== Directions ==
Can you restate the lines of the entries below, word for word, from the first one through the line that includes "[gatedWrite_of_idle f s hb] at h"?

:: Dataset content

-- ==== Sys2Proof/Laws/Ops.lean ====
section
/-! SUPPORT. What each shared operation can do. -/

namespace Sys2Proof.Machine

/-- The gate while a search runs (R193). -/
theorem gatedWrite_of_busy (f : State → State) (s : State) (h : s.busy = true) :
    gatedWrite f s = .next (reject .busy s) := by
  simp [gatedWrite, h]

/-- The gate while no search runs (R193). -/
theorem gatedWrite_of_idle (f : State → State) (s : State) (h : s.busy = false) :
    gatedWrite f s = .next (answerWrite (f s)) := by
  simp [gatedWrite, h]

/-- All a gated write can do. -/
theorem gatedWrite_cases (f : State → State) (s t : State) (h : gatedWrite f s = .next t) :
    (s.busy = true ∧ t = reject .busy s) ∨ (s.busy = false ∧ t = answerWrite (f s)) := by
  cases hb : s.busy
  · rw [gatedWrite_of_idle f s hb] at h
    exact .inr ⟨rfl, (Host.Outcome.next.inj h).symm⟩
  · rw [gatedWrite_of_busy f s hb] at h
    exact .inl ⟨rfl, (Host.Outcome.next.inj h).symm⟩

/-- A recorded code is one of R192's. -/
theorem rejectCode_range (c : RejectCode) : 1 ≤ (rejectCode c).toNat ∧ (rejectCode c).toNat ≤ 4 := by
  cases c <;> decide

/-- A rejection keeps the first error and a defined code (R191, R192). -/
theorem reject_errcode_le (c : RejectCode) (s : State) (h : s.errcode.toNat ≤ 4) : (reject c s).errcode.toNat ≤ 4 := by
  rw [reject_errcode]
  split
  · exact (rejectCode_range c).2
  · exact h

/-- What a descriptor that matches no row does: a bad read, or a rejection with BADACCESS or ILLEGAL_CMD. -/
theorem answerUndecoded_cases (e : DecodeError) (s : State) :
    answerUndecoded e s = answerBadRead s ∨ ∃ c, answerUndecoded e s = reject c s := by
  cases e
  · exact .inl rfl
  · exact .inr ⟨_, rfl⟩
  · exact .inr ⟨_, rfl⟩

end Sys2Proof.Machine
end

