-- ==== Sys2Proof/Tests/Slice0.lean ====
section
/-! SUPPORT. Tests: expected values are the spec's own (spec/95_test_vectors.md, named V<n>, and the examples of the rules),
and a witness for the hypotheses of each statement. -/

namespace Sys2Proof.Tests

-- One theorem after another: checked side by side, their kernel evaluations take a thread's stack each.
set_option Elab.async false

open Sys2Proof Sys2Proof.Machine

/-! ## States -/

/-- NLANES_MAX = 8, the premise of the spec's vectors. -/
def p8 : Params := { lanesMinusOne := 7, window := 2 }

/-- NLANES_MAX = 1. -/
def p1 : Params := { lanesMinusOne := 0, window := 0 }

/-- The premise state of spec/95_test_vectors.md. -/
def idle8 : State := State.resetFor p8

/-- One lane at its first tail, 0, which matches the target (V21). -/
def busy1 : State :=
  { State.resetFor p1 with
    busy := true, target := 0x2144DF1C
    laneFile := [{ active := true, cur := 0, limit := 0x100000000, found := false, val := 0 }] }

/-- The same search after the matching lane step. -/
def won1 : State :=
  { busy1 with laneFile := [{ active := true, cur := 0, limit := 0x100000000, found := true, val := 0 }] }

/-- A search with NOMATCH whose one lane has reached the end of its range. -/
def lost1 : State :=
  { busy1 with
    noMatch := true
    laneFile := [{ active := true, cur := 0x100000000, limit := 0x100000000, found := false, val := 0 }] }

/-- The one lane at its last tail, 0xFFFFFFFF, which matches the target (V33). -/
def last1 : State :=
  { busy1 with
    target := 0xFFFFFFFF
    laneFile := [{ active := true, cur := 0xFFFFFFFF, limit := 0x100000000, found := false, val := 0 }] }

/-- After a found and unacknowledged search with IRQEN. -/
def done8 : State := { idle8 with done := true, found := true, irqEn := true, result := 0x833E4DCC, resultLane := 4 }

/-- The state with the transaction t at the head of the agenda. -/
def issue (t : Txn) (s : State) : State := { s with agenda := [.txn t] }

/-- The next state, or the same state where there is none. -/
def next (s : State) : State :=
  match step s with
  | .next t => t
  | .fault _ => s
  | .refused _ => s

/-- One transaction from a state. -/
def after (t : Txn) (s : State) : State := next (issue t s)

/-! ## Well-formedness -/

theorem test_reserved_slot_check_refuses :
    (Instr.rdRsvd 0x34).wellFormed = false ∧ (Instr.wrRsvd 0x00).wellFormed = false
    ∧ (Instr.rdRsvd 0x38).wellFormed = true ∧ (Instr.wrRsvd 0x3C).wellFormed = true := by decide

/-- R56: SZ 0b00, 0b01, 0b11 and the three misalignments. -/
theorem test_access_check_refuses :
    accessWellFormed 0x00800000000 = false ∧ accessWellFormed 0x05800000000 = false
    ∧ accessWellFormed 0x0C000000000 = false ∧ accessWellFormed 0x09900000000 = false
    ∧ accessWellFormed 0x09A00000000 = false ∧ accessWellFormed 0x09B00000000 = false
    ∧ accessWellFormed 0x09800000000 = true := by decide

/-! ## Decoding: the words of spec/30_encoding.md R70 and R79, with ignored bits set -/

theorem test_decode_reads :
    decode 0x080FFFFFFFF = .ok .rdId ∧ decode 0x08400000001 = .ok .rdCtrl ∧ decode 0x08800000000 = .ok .rdStatus
    ∧ decode 0x08C00000003 = .ok .rdCmd ∧ decode 0x09000000031 = .ok .rdData8 ∧ decode 0x09400000000 = .ok .rdData32
    ∧ decode 0x09800000000 = .ok .rdCrcState ∧ decode 0x09C00000000 = .ok .rdCrcResult
    ∧ decode 0x0A000000000 = .ok .rdTarget ∧ decode 0x0A400000000 = .ok .rdPrefix ∧ decode 0x0A800000000 = .ok .rdLanes
    ∧ decode 0x0AC00000000 = .ok .rdResult ∧ decode 0x0B000000000 = .ok .rdResultLane
    ∧ decode 0x0B400000000 = .ok .rdLaneMax ∧ decode 0x0B800000000 = .ok (.rdRsvd 0x38)
    ∧ decode 0x0BC00000000 = .ok (.rdRsvd 0x3C) := by decide

theorem test_decode_rejected_writes :
    decode 0x180FFFFFFFF = .ok .wrId ∧ decode 0x18800000000 = .ok .wrStatus ∧ decode 0x19C00000001 = .ok .wrCrcResult
    ∧ decode 0x1A400000000 = .ok .wrPrefix ∧ decode 0x1AC00000001 = .ok .wrResult
    ∧ decode 0x1B000000000 = .ok .wrResultLane ∧ decode 0x1B400000004 = .ok .wrLaneMax
    ∧ decode 0x1B800000000 = .ok (.wrRsvd 0x38) ∧ decode 0x1BC00000001 = .ok (.wrRsvd 0x3C) := by decide

theorem test_decode_writes :
    decode 0x18400000002 = .ok (.wrCtrlSet true false) ∧ decode 0x184FFFFFFFC = .ok (.wrCtrlSet false true)
    ∧ decode 0x18400000007 = .ok .wrCtrlSrst ∧ decode 0x190FFFFFF31 = .ok (.wrData8 0x31)
    ∧ decode 0x19434333231 = .ok (.wrData32 0x34333231) ∧ decode 0x198641C1F5C = .ok (.wrCrcState 0x641C1F5C)
    ∧ decode 0x1A0A3830348 = .ok (.wrTarget 0xA3830348) ∧ decode 0x1A800000200 = .ok (.wrLanes 0x200) := by decide

theorem test_decode_commands :
    decode 0x18C00000001 = .ok .wrCmdInit ∧ decode 0x18C00000002 = .ok .wrCmdCaptureTarget
    ∧ decode 0x18C00000003 = .ok .wrCmdStart ∧ decode 0x18C00000004 = .ok .wrCmdClearErr
    ∧ decode 0x18C00000005 = .ok .wrCmdAck ∧ decode 0x18C00000000 = .error .illegalCommand
    ∧ decode 0x18C00000006 = .error .illegalCommand ∧ decode 0x18C00000101 = .error .illegalCommand := by decide

theorem test_decodeTableWord :
    decodeTableWord 48 0x18C00000003 = some .wrCmdStart ∧ decodeTableWord 48 0x00800000000 = none
    ∧ decodeTableWord 48 0x218C00000003 = none := by decide

/-- One operation of each row, in the table's order. -/
def oneOfEachRow : List Instr :=
  [.rdId, .rdCtrl, .rdStatus, .rdCmd, .rdData8, .rdData32, .rdCrcState, .rdCrcResult, .rdTarget, .rdPrefix, .rdLanes,
   .rdResult, .rdResultLane, .rdLaneMax, .rdRsvd 0x38, .wrId, .wrCtrlSet true true, .wrCtrlSrst, .wrStatus, .wrCmdInit,
   .wrCmdCaptureTarget, .wrCmdStart, .wrCmdClearErr, .wrCmdAck, .wrData8 1, .wrData32 1, .wrCrcState 1, .wrCrcResult,
   .wrTarget 1, .wrPrefix, .wrLanes 1, .wrResult, .wrResultLane, .wrLaneMax, .wrRsvd 0x3C]

/-- R84: exactly 35 rows. -/
theorem test_rows_are_35 : (oneOfEachRow.map rowOf).dedup.length = 35 := by decide +kernel

/-! ## The checksum functions -/

/-- V20, rows 0x00 to 0x38. -/
def tableRows0 : List Word :=
  [0x00000000, 0x77073096, 0xEE0E612C, 0x990951BA, 0x076DC419, 0x706AF48F, 0xE963A535, 0x9E6495A3,
   0x0EDB8832, 0x79DCB8A4, 0xE0D5E91E, 0x97D2D988, 0x09B64C2B, 0x7EB17CBD, 0xE7B82D07, 0x90BF1D91,
   0x1DB71064, 0x6AB020F2, 0xF3B97148, 0x84BE41DE, 0x1ADAD47D, 0x6DDDE4EB, 0xF4D4B551, 0x83D385C7,
   0x136C9856, 0x646BA8C0, 0xFD62F97A, 0x8A65C9EC, 0x14015C4F, 0x63066CD9, 0xFA0F3D63, 0x8D080DF5,
   0x3B6E20C8, 0x4C69105E, 0xD56041E4, 0xA2677172, 0x3C03E4D1, 0x4B04D447, 0xD20D85FD, 0xA50AB56B,
   0x35B5A8FA, 0x42B2986C, 0xDBBBC9D6, 0xACBCF940, 0x32D86CE3, 0x45DF5C75, 0xDCD60DCF, 0xABD13D59,
   0x26D930AC, 0x51DE003A, 0xC8D75180, 0xBFD06116, 0x21B4F4B5, 0x56B3C423, 0xCFBA9599, 0xB8BDA50F,
   0x2802B89E, 0x5F058808, 0xC60CD9B2, 0xB10BE924, 0x2F6F7C87, 0x58684C11, 0xC1611DAB, 0xB6662D3D]

theorem test_table_rows0 :
    (List.range 64).map (fun n => crcTable (BitVec.ofNat 8 (0 + n))) = tableRows0 := by decide +kernel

::::

== Finished exercise ==
-- ==== Sys2Proof/Laws/Ops.lean ====
section
/-! SUPPORT. What each shared operation can do. -/

namespace Sys2Proof.Machine

/-- The gate while a search runs (R193). -/
theorem gatedWrite_of_busy (f : State → State) (s : State) (h : s.busy = true) :
    gatedWrite f s = .next (reject .busy s) := by
  simp [gatedWrite, h]

/-- The gate while no search runs (R193). -/
theorem gatedWrite_of_idle (f : State → State) (s : State) (h : s.busy = false) :
    gatedWrite f s = .next (answerWrite (f s)) := by
  simp [gatedWrite, h]

/-- All a gated write can do. -/
theorem gatedWrite_cases (f : State → State) (s t : State) (h : gatedWrite f s = .next t) :
    (s.busy = true ∧ t = reject .busy s) ∨ (s.busy = false ∧ t = answerWrite (f s)) := by
  cases hb : s.busy
  · rw [gatedWrite_of_idle f s hb] at h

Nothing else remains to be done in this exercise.